**What this task involves**
Take the lines below between the one holding "GFMUL.11 (R95). -/" and the one holding "GFMUL.14 (R97). -/", inclusive, and copy them exactly. Add nothing.
·····
-- ==== Sys2Proof/Machine/Multiplier.lean ====
section
/-! DEFINITION. The seven multiplier selects as single operations (40_gf_multiply.md R91 to R97). The multiplier "reads no state
and writes none" (R90): the byte it returns is left in the model's own field `gfOut` (log 7). MC and IMC use the same
`gfmul`. -/

namespace Sys2Proof.Machine

/-- GFMUL.1 (R91). -/
def execGfmul1 (m : Byte) (s : State) : Host.Outcome State Fault Refusal :=
  .next (updateGf (gfmul tables 0x01 m) s)

/-- GFMUL.2 (R92). -/
def execGfmul2 (m : Byte) (s : State) : Host.Outcome State Fault Refusal :=
  .next (updateGf (gfmul tables 0x02 m) s)

/-- GFMUL.3 (R93). -/
def execGfmul3 (m : Byte) (s : State) : Host.Outcome State Fault Refusal :=
  .next (updateGf (gfmul tables 0x03 m) s)

/-- GFMUL.9 (R94). -/
def execGfmul9 (m : Byte) (s : State) : Host.Outcome State Fault Refusal :=
  .next (updateGf (gfmul tables 0x09 m) s)

/-- GFMUL.11 (R95). -/
def execGfmul11 (m : Byte) (s : State) : Host.Outcome State Fault Refusal :=
  .next (updateGf (gfmul tables 0x0b m) s)

/-- GFMUL.13 (R96). -/
def execGfmul13 (m : Byte) (s : State) : Host.Outcome State Fault Refusal :=
  .next (updateGf (gfmul tables 0x0d m) s)

/-- GFMUL.14 (R97). -/
def execGfmul14 (m : Byte) (s : State) : Host.Outcome State Fault Refusal :=
  .next (updateGf (gfmul tables 0x0e m) s)

end Sys2Proof.Machine
end

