-- ==== Sys2Proof/Laws/State.lean ====
section
/-! SUPPORT. What each named update of the state does to each field: one lemma a field, true by definition, so that no later
proof unfolds an update. -/

namespace Sys2Proof.Machine

@[simp] theorem respond_rk (q : Response) (s : State) :
    (respond q s).rk = s.rk := rfl
@[simp] theorem respond_st (q : Response) (s : State) :
    (respond q s).st = s.st := rfl
@[simp] theorem respond_kvalid (q : Response) (s : State) :
    (respond q s).kvalid = s.kvalid := rfl
@[simp] theorem respond_fatal (q : Response) (s : State) :
    (respond q s).fatal = s.fatal := rfl
@[simp] theorem respond_fcause (q : Response) (s : State) :
    (respond q s).fcause = s.fcause := rfl
@[simp] theorem respond_rkn (q : Response) (s : State) :
    (respond q s).rkn = s.rkn := rfl
@[simp] theorem respond_gfOut (q : Response) (s : State) :
    (respond q s).gfOut = s.gfOut := rfl
@[simp] theorem respond_seq (q : Response) (s : State) :
    (respond q s).seq = s.seq := rfl
@[simp] theorem respond_inp (q : Response) (s : State) :
    (respond q s).inp = s.inp := rfl
@[simp] theorem respond_rx (q : Response) (s : State) :
    (respond q s).rx = s.rx := rfl
@[simp] theorem respond_out (q : Response) (s : State) :
    (respond q s).out = s.out ++ [q] := rfl
@[simp] theorem respond_draws (q : Response) (s : State) :
    (respond q s).draws = s.draws := rfl

@[simp] theorem refuse_rk (code : RespCode) (s : State) :
    (refuse code s).rk = s.rk := rfl
@[simp] theorem refuse_st (code : RespCode) (s : State) :
    (refuse code s).st = s.st := rfl
@[simp] theorem refuse_kvalid (code : RespCode) (s : State) :
    (refuse code s).kvalid = s.kvalid := rfl
@[simp] theorem refuse_fatal (code : RespCode) (s : State) :
    (refuse code s).fatal = s.fatal := rfl
@[simp] theorem refuse_fcause (code : RespCode) (s : State) :
    (refuse code s).fcause = s.fcause := rfl
@[simp] theorem refuse_rkn (code : RespCode) (s : State) :
    (refuse code s).rkn = s.rkn := rfl
@[simp] theorem refuse_gfOut (code : RespCode) (s : State) :
    (refuse code s).gfOut = s.gfOut := rfl
@[simp] theorem refuse_seq (code : RespCode) (s : State) :
    (refuse code s).seq = s.seq := rfl
@[simp] theorem refuse_inp (code : RespCode) (s : State) :
    (refuse code s).inp = s.inp := rfl
@[simp] theorem refuse_rx (code : RespCode) (s : State) :
    (refuse code s).rx = s.rx := rfl
@[simp] theorem refuse_out (code : RespCode) (s : State) :
    (refuse code s).out = s.out ++ [⟨code, none⟩] := rfl
@[simp] theorem refuse_draws (code : RespCode) (s : State) :
    (refuse code s).draws = s.draws := rfl

@[simp] theorem dropSt_rk (s : State) :
    (dropSt s).rk = s.rk := rfl
@[simp] theorem dropSt_st (s : State) :
    (dropSt s).st = Config.freeBlock s.draws := rfl
@[simp] theorem dropSt_kvalid (s : State) :
    (dropSt s).kvalid = s.kvalid := rfl
@[simp] theorem dropSt_fatal (s : State) :
    (dropSt s).fatal = s.fatal := rfl
@[simp] theorem dropSt_fcause (s : State) :
    (dropSt s).fcause = s.fcause := rfl
@[simp] theorem dropSt_rkn (s : State) :
    (dropSt s).rkn = s.rkn := rfl
@[simp] theorem dropSt_gfOut (s : State) :
    (dropSt s).gfOut = s.gfOut := rfl
@[simp] theorem dropSt_seq (s : State) :
    (dropSt s).seq = s.seq := rfl
@[simp] theorem dropSt_inp (s : State) :
    (dropSt s).inp = s.inp := rfl
@[simp] theorem dropSt_rx (s : State) :
    (dropSt s).rx = s.rx := rfl
@[simp] theorem dropSt_out (s : State) :
    (dropSt s).out = s.out := rfl
@[simp] theorem dropSt_draws (s : State) :
    (dropSt s).draws = s.draws + 1 := rfl

@[simp] theorem takeFatal_rk (cause : Cause) (s : State) :
    (takeFatal cause s).rk = s.rk := rfl
@[simp] theorem takeFatal_st (cause : Cause) (s : State) :
    (takeFatal cause s).st = Config.freeBlock s.draws := rfl
@[simp] theorem takeFatal_kvalid (cause : Cause) (s : State) :
    (takeFatal cause s).kvalid = s.kvalid := rfl
@[simp] theorem takeFatal_fatal (cause : Cause) (s : State) :
    (takeFatal cause s).fatal = true := rfl
@[simp] theorem takeFatal_fcause (cause : Cause) (s : State) :
    (takeFatal cause s).fcause = causeAfter cause s := rfl
@[simp] theorem takeFatal_rkn (cause : Cause) (s : State) :
    (takeFatal cause s).rkn = s.rkn := rfl
@[simp] theorem takeFatal_gfOut (cause : Cause) (s : State) :
    (takeFatal cause s).gfOut = s.gfOut := rfl
@[simp] theorem takeFatal_seq (cause : Cause) (s : State) :
    (takeFatal cause s).seq = [] := rfl
@[simp] theorem takeFatal_inp (cause : Cause) (s : State) :
    (takeFatal cause s).inp = s.inp := rfl
@[simp] theorem takeFatal_rx (cause : Cause) (s : State) :
    (takeFatal cause s).rx = s.rx := rfl
@[simp] theorem takeFatal_out (cause : Cause) (s : State) :
    (takeFatal cause s).out = s.out ++ [⟨.errFatal, none⟩] := rfl
@[simp] theorem takeFatal_draws (cause : Cause) (s : State) :
    (takeFatal cause s).draws = s.draws + 1 := rfl

@[simp] theorem applyReset_rk (s : State) :
    (applyReset s).rk = freeKeys s.draws := rfl
@[simp] theorem applyReset_st (s : State) :
    (applyReset s).st = Config.freeBlock (s.draws + 22) := rfl
@[simp] theorem applyReset_kvalid (s : State) :
    (applyReset s).kvalid = false := rfl
@[simp] theorem applyReset_fatal (s : State) :
    (applyReset s).fatal = false := rfl
@[simp] theorem applyReset_fcause (s : State) :
    (applyReset s).fcause = 0 := rfl
@[simp] theorem applyReset_rkn (s : State) :
    (applyReset s).rkn = freeKeys (s.draws + 11) := rfl
@[simp] theorem applyReset_gfOut (s : State) :
    (applyReset s).gfOut = 0 := rfl
@[simp] theorem applyReset_seq (s : State) :
    (applyReset s).seq = [] := rfl
@[simp] theorem applyReset_inp (s : State) :
    (applyReset s).inp = s.inp := rfl
@[simp] theorem applyReset_rx (s : State) :
    (applyReset s).rx = [] := rfl
@[simp] theorem applyReset_out (s : State) :
    (applyReset s).out = s.out := rfl
@[simp] theorem applyReset_draws (s : State) :
    (applyReset s).draws = s.draws + 23 := rfl

@[simp] theorem takeCommand_rk (s : State) :
    (takeCommand s).rk = s.rk := rfl
@[simp] theorem takeCommand_st (s : State) :
    (takeCommand s).st = s.st := rfl
@[simp] theorem takeCommand_kvalid (s : State) :
    (takeCommand s).kvalid = s.kvalid := rfl
@[simp] theorem takeCommand_fatal (s : State) :
    (takeCommand s).fatal = s.fatal := rfl
@[simp] theorem takeCommand_fcause (s : State) :
    (takeCommand s).fcause = s.fcause := rfl
@[simp] theorem takeCommand_rkn (s : State) :
    (takeCommand s).rkn = s.rkn := rfl
@[simp] theorem takeCommand_gfOut (s : State) :
    (takeCommand s).gfOut = s.gfOut := rfl
@[simp] theorem takeCommand_seq (s : State) :
    (takeCommand s).seq = s.seq := rfl
@[simp] theorem takeCommand_inp (s : State) :
    (takeCommand s).inp = s.inp := rfl
@[simp] theorem takeCommand_rx (s : State) :
    (takeCommand s).rx = [] := rfl
@[simp] theorem takeCommand_out (s : State) :
    (takeCommand s).out = s.out := rfl
@[simp] theorem takeCommand_draws (s : State) :
    (takeCommand s).draws = s.draws := rfl

@[simp] theorem takeBytes_rk (bytes : List Byte) (rest : List HostAct) (s : State) :
    (takeBytes bytes rest s).rk = s.rk := rfl
@[simp] theorem takeBytes_st (bytes : List Byte) (rest : List HostAct) (s : State) :
    (takeBytes bytes rest s).st = s.st := rfl
@[simp] theorem takeBytes_kvalid (bytes : List Byte) (rest : List HostAct) (s : State) :
    (takeBytes bytes rest s).kvalid = s.kvalid := rfl
@[simp] theorem takeBytes_fatal (bytes : List Byte) (rest : List HostAct) (s : State) :
    (takeBytes bytes rest s).fatal = s.fatal := rfl
@[simp] theorem takeBytes_fcause (bytes : List Byte) (rest : List HostAct) (s : State) :
    (takeBytes bytes rest s).fcause = s.fcause := rfl
@[simp] theorem takeBytes_rkn (bytes : List Byte) (rest : List HostAct) (s : State) :
    (takeBytes bytes rest s).rkn = s.rkn := rfl
@[simp] theorem takeBytes_gfOut (bytes : List Byte) (rest : List HostAct) (s : State) :
    (takeBytes bytes rest s).gfOut = s.gfOut := rfl
@[simp] theorem takeBytes_seq (bytes : List Byte) (rest : List HostAct) (s : State) :
    (takeBytes bytes rest s).seq = s.seq := rfl
@[simp] theorem takeBytes_inp (bytes : List Byte) (rest : List HostAct) (s : State) :
    (takeBytes bytes rest s).inp = rest := rfl
@[simp] theorem takeBytes_rx (bytes : List Byte) (rest : List HostAct) (s : State) :
    (takeBytes bytes rest s).rx = s.rx ++ bytes := rfl
@[simp] theorem takeBytes_out (bytes : List Byte) (rest : List HostAct) (s : State) :
    (takeBytes bytes rest s).out = s.out := rfl
@[simp] theorem takeBytes_draws (bytes : List Byte) (rest : List HostAct) (s : State) :
    (takeBytes bytes rest s).draws = s.draws := rfl

@[simp] theorem refuseIllegal_rk (s : State) :
    (refuseIllegal s).rk = s.rk := rfl
@[simp] theorem refuseIllegal_st (s : State) :
    (refuseIllegal s).st = s.st := rfl
@[simp] theorem refuseIllegal_kvalid (s : State) :
    (refuseIllegal s).kvalid = s.kvalid := rfl
@[simp] theorem refuseIllegal_fatal (s : State) :
    (refuseIllegal s).fatal = s.fatal := rfl
@[simp] theorem refuseIllegal_fcause (s : State) :
    (refuseIllegal s).fcause = s.fcause := rfl
@[simp] theorem refuseIllegal_rkn (s : State) :
    (refuseIllegal s).rkn = s.rkn := rfl
@[simp] theorem refuseIllegal_gfOut (s : State) :
    (refuseIllegal s).gfOut = s.gfOut := rfl
@[simp] theorem refuseIllegal_seq (s : State) :
    (refuseIllegal s).seq = s.seq := rfl
@[simp] theorem refuseIllegal_inp (s : State) :
    (refuseIllegal s).inp = s.inp := rfl
@[simp] theorem refuseIllegal_rx (s : State) :
    (refuseIllegal s).rx = s.rx := rfl
@[simp] theorem refuseIllegal_out (s : State) :
    (refuseIllegal s).out = s.out ++ [⟨if s.fatal then .errFatal else .errCmd, none⟩] := rfl
@[simp] theorem refuseIllegal_draws (s : State) :
    (refuseIllegal s).draws = s.draws := rfl

/-- STATUS does not see the response list. -/
@[simp] theorem status_respond (q : Response) (s : State) : status (respond q s) = status s := rfl

@[simp] theorem status_refuse (code : RespCode) (s : State) : status (refuse code s) = status s := rfl

@[simp] theorem status_dropSt (s : State) : status (dropSt s) = status s := rfl

end Sys2Proof.Machine
end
·····
**Response to the task**
/-- GFMUL.11 (R95). -/
def execGfmul11 (m : Byte) (s : State) : Host.Outcome State Fault Refusal :=
  .next (updateGf (gfmul tables 0x0b m) s)

/-- GFMUL.13 (R96). -/
def execGfmul13 (m : Byte) (s : State) : Host.Outcome State Fault Refusal :=
  .next (updateGf (gfmul tables 0x0d m) s)

/-- GFMUL.14 (R97). -/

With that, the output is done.